In a retrospective MIMIC-IV cohort of 5,280 adult ICU patients with ischemic stroke (cerebrovascular accident) plus intracranial artery stenosis/occlusion, machine learning models predicted all-cause mortality with AUC ~0.82–0.83 and accuracy >73% on an independent test set (n=1,584). LightGBM showed balanced performance (recall 0.70; precision 0.72) with good calibration, and SHAP interpretability highlighted acute physiology score III, suspected infection, Charlson comorbidity index, age, admission weight, and RDW as key drivers.
Why It Matters To Your Practice
Conventional ICU risk scores often underperform for individualized prognostication in complex stroke patients; this study suggests ML can maintain discrimination (AUC ~0.83) while adding patient-level interpretability.
Calibration and explainability (via SHAP) are central if model outputs are to be trusted for real-time triage, goals-of-care discussions, and resource planning.
Clinical Implications
These models could augment—not replace—clinical judgment when estimating mortality risk in ICU ischemic stroke with intracranial arterial disease, especially when severity and comorbidity profiles are extreme.
Top predictors (APS III, suspected infection, CCI, age, RDW) align with bedside reasoning and may help clinicians sanity-check model outputs before acting on them.
Good calibration matters: a well-calibrated probability estimate is more actionable than rank-order risk alone for discussions about escalation, monitoring intensity, and disposition.
Insights
Methodologically, feature selection and imputation were performed within the training set then applied to the test set—an approach that helps reduce leakage risk in retrospective modeling.

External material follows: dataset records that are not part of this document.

-- ==== Sys2Proof/WellFormed.lean ====
section
/-! DEFINITION. When an instruction is well formed for a configuration. The constructors of `Instr`
are exactly the rows of the opcode table and R69 of spec/30_encoding.md says "No operand value is
ever illegal", so the one check left is R64's: the row stands in the active table. -/

namespace Sys2Proof

/-- R64: the row is in the active table: a legal row always, an illegal row exactly when
`allow_illegal_ops` = 1. -/
def Instr.wf (allow : Bool) (i : Instr) : Bool :=
  match i.table with
  | .legal => true
  | .illegal => allow

end Sys2Proof
end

Logistic regression performed comparably to more complex learners (LightGBM/Bagging), a reminder that “simpler” models can be competitive when the signal is strong and features are well curated.
Interpretability was delivered at both global and individual levels using SHAP, which can support clinician adoption but does not guarantee transferability across hospitals or EHR workflows.
The Bottom Line
In MIMIC-IV ICU ischemic stroke with intracranial stenosis/occlusion, ML models achieved AUC ~0.82–0.83 with >73% accuracy and interpretable drivers of risk.
Next steps before practice impact: external validation, monitoring for dataset shift, and prospective workflow testing to confirm real-world performance and usability.